Start of Block

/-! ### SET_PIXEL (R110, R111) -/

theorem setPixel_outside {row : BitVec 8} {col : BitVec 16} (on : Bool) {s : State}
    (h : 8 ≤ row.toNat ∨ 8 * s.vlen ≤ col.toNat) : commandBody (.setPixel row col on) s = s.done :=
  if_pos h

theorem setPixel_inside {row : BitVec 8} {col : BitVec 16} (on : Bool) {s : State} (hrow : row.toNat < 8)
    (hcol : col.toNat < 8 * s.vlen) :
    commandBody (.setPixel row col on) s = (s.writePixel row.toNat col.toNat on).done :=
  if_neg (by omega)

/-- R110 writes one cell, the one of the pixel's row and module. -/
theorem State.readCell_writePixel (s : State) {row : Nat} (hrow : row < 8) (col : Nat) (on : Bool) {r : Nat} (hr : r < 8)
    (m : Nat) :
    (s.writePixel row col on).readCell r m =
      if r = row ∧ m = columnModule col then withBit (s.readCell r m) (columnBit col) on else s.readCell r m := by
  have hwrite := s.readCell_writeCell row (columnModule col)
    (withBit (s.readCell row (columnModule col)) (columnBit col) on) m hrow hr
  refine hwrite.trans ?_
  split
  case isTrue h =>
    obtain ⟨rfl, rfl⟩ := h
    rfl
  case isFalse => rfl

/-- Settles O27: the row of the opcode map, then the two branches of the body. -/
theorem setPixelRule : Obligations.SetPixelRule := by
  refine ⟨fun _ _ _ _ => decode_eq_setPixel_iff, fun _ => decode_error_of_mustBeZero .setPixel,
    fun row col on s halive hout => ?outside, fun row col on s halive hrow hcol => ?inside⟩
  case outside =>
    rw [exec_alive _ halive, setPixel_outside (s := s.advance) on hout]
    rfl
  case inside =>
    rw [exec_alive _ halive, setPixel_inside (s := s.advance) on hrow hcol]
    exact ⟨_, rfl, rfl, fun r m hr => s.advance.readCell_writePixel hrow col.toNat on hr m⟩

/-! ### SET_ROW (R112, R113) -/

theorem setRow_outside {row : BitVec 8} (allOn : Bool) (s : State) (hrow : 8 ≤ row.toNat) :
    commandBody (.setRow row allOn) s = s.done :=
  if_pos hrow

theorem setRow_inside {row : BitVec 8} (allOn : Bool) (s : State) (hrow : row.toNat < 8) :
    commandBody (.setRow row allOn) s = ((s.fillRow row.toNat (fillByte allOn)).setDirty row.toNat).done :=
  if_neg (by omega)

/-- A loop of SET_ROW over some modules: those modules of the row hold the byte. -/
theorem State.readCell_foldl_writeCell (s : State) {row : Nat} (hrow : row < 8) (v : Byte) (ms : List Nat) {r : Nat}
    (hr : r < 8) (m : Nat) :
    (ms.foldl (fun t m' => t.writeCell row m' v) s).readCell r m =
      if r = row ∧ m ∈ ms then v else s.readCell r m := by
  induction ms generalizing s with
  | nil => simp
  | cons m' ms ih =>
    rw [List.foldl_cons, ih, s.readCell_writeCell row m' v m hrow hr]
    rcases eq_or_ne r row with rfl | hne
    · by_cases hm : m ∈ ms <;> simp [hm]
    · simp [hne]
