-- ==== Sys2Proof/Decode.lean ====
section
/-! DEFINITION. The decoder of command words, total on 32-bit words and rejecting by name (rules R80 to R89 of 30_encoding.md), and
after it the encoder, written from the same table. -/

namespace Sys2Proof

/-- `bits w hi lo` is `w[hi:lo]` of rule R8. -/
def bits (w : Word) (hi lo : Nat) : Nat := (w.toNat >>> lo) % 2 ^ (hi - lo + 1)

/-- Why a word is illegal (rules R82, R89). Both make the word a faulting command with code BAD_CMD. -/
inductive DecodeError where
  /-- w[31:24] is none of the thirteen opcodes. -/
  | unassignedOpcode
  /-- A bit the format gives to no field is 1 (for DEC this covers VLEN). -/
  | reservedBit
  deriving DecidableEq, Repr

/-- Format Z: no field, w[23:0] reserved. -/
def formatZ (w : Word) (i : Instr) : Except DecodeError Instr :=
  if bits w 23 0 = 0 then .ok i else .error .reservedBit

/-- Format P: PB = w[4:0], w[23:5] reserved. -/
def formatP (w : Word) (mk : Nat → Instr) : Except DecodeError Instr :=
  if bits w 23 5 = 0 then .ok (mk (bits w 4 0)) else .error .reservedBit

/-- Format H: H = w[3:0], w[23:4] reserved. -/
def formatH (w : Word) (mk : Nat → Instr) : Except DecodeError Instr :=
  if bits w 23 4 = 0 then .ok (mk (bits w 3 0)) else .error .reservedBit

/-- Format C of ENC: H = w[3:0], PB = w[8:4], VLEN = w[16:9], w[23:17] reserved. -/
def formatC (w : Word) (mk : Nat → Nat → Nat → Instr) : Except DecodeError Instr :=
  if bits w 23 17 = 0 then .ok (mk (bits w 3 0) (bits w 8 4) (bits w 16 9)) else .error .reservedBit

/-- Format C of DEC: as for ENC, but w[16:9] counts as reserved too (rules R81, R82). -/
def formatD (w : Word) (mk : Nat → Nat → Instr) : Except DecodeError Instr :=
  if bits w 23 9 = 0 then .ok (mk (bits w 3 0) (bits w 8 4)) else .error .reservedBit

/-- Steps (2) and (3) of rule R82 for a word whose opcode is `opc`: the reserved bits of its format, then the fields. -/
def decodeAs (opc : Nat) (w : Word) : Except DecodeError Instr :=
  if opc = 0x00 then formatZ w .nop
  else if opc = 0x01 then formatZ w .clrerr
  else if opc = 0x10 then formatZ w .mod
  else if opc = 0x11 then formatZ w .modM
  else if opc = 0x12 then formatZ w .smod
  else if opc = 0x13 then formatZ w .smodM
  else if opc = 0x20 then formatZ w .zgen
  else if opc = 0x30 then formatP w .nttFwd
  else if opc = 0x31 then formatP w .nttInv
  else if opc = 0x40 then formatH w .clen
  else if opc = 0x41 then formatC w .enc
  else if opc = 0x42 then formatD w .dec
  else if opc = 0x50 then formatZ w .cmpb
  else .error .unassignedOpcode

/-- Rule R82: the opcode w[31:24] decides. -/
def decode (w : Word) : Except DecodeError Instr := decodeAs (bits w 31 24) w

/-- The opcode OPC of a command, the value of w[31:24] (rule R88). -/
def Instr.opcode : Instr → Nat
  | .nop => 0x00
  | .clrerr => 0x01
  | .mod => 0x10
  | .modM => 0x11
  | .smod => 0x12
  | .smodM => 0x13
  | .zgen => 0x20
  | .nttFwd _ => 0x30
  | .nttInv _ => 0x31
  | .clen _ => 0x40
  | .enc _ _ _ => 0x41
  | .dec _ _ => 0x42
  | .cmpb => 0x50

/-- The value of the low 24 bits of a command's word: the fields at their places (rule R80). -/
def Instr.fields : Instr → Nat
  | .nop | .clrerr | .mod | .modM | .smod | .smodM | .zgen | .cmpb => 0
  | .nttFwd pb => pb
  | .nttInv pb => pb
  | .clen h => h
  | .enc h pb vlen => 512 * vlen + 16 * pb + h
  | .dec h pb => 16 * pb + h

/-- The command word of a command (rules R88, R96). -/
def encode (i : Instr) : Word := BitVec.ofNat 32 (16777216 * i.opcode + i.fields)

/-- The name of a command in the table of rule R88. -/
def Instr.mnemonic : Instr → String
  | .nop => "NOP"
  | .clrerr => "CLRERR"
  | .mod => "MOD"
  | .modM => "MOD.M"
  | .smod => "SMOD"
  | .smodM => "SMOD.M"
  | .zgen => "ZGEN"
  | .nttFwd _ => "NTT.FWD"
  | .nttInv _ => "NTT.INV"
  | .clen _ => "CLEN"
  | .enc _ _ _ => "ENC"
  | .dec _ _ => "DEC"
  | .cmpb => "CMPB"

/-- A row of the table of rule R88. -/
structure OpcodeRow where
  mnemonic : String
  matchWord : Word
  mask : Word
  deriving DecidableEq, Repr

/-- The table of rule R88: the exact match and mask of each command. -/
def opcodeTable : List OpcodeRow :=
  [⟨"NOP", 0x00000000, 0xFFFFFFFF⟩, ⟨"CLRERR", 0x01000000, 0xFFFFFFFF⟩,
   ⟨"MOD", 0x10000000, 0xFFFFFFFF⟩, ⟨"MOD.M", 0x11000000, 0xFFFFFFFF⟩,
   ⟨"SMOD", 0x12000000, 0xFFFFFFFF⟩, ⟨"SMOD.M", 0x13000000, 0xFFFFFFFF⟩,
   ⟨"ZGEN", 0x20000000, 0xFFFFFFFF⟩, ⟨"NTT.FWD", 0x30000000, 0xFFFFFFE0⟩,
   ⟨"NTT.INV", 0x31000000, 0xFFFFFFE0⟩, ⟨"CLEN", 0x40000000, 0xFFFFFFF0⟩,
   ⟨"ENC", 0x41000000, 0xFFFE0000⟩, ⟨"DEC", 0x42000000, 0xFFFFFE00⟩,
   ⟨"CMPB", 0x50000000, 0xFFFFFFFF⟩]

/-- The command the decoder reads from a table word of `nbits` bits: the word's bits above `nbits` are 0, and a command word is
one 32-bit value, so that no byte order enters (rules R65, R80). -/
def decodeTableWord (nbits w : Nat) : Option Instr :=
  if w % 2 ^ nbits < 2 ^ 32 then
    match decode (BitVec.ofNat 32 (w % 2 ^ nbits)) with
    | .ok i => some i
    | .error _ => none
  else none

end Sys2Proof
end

End of Block

■ **ABOUT THIS TASK**: The stretch of entries above that starts with the line containing "else if opc = 0x11 then formatZ w .modM" and goes on through the line containing "def encode (i" is to be transcribed exactly, and no other line is to be transcribed.

■ **WRITTEN SOLUTION**:
  else if opc = 0x11 then formatZ w .modM
  else if opc = 0x12 then formatZ w .smod
  else if opc = 0x13 then formatZ w .smodM
  else if opc = 0x20 then formatZ w .zgen
  else if opc = 0x30 then formatP w .nttFwd
  else if opc = 0x31 then formatP w .nttInv
  else if opc = 0x40 then formatH w .clen
  else if opc = 0x41 then formatC w .enc
  else if opc = 0x42 then formatD w .dec
  else if opc = 0x50 then formatZ w .cmpb
  else .error .unassignedOpcode

/-- Rule R82: the opcode w[31:24] decides. -/
def decode (w : Word) : Except DecodeError Instr := decodeAs (bits w 31 24) w

/-- The opcode OPC of a command, the value of w[31:24] (rule R88). -/
def Instr.opcode : Instr → Nat
  | .nop => 0x00
  | .clrerr => 0x01
  | .mod => 0x10
  | .modM => 0x11
  | .smod => 0x12
  | .smodM => 0x13
  | .zgen => 0x20
  | .nttFwd _ => 0x30
  | .nttInv _ => 0x31
  | .clen _ => 0x40
  | .enc _ _ _ => 0x41
  | .dec _ _ => 0x42
  | .cmpb => 0x50

/-- The value of the low 24 bits of a command's word: the fields at their places (rule R80). -/
def Instr.fields : Instr → Nat
  | .nop | .clrerr | .mod | .modM | .smod | .smodM | .zgen | .cmpb => 0
  | .nttFwd pb => pb
  | .nttInv pb => pb
  | .clen h => h
  | .enc h pb vlen => 512 * vlen + 16 * pb + h
  | .dec h pb => 16 * pb + h

/-- The command word of a command (rules R88, R96). -/
def encode (i : Instr) : Word := BitVec.ofNat 32 (16777216 * i.opcode + i.fields)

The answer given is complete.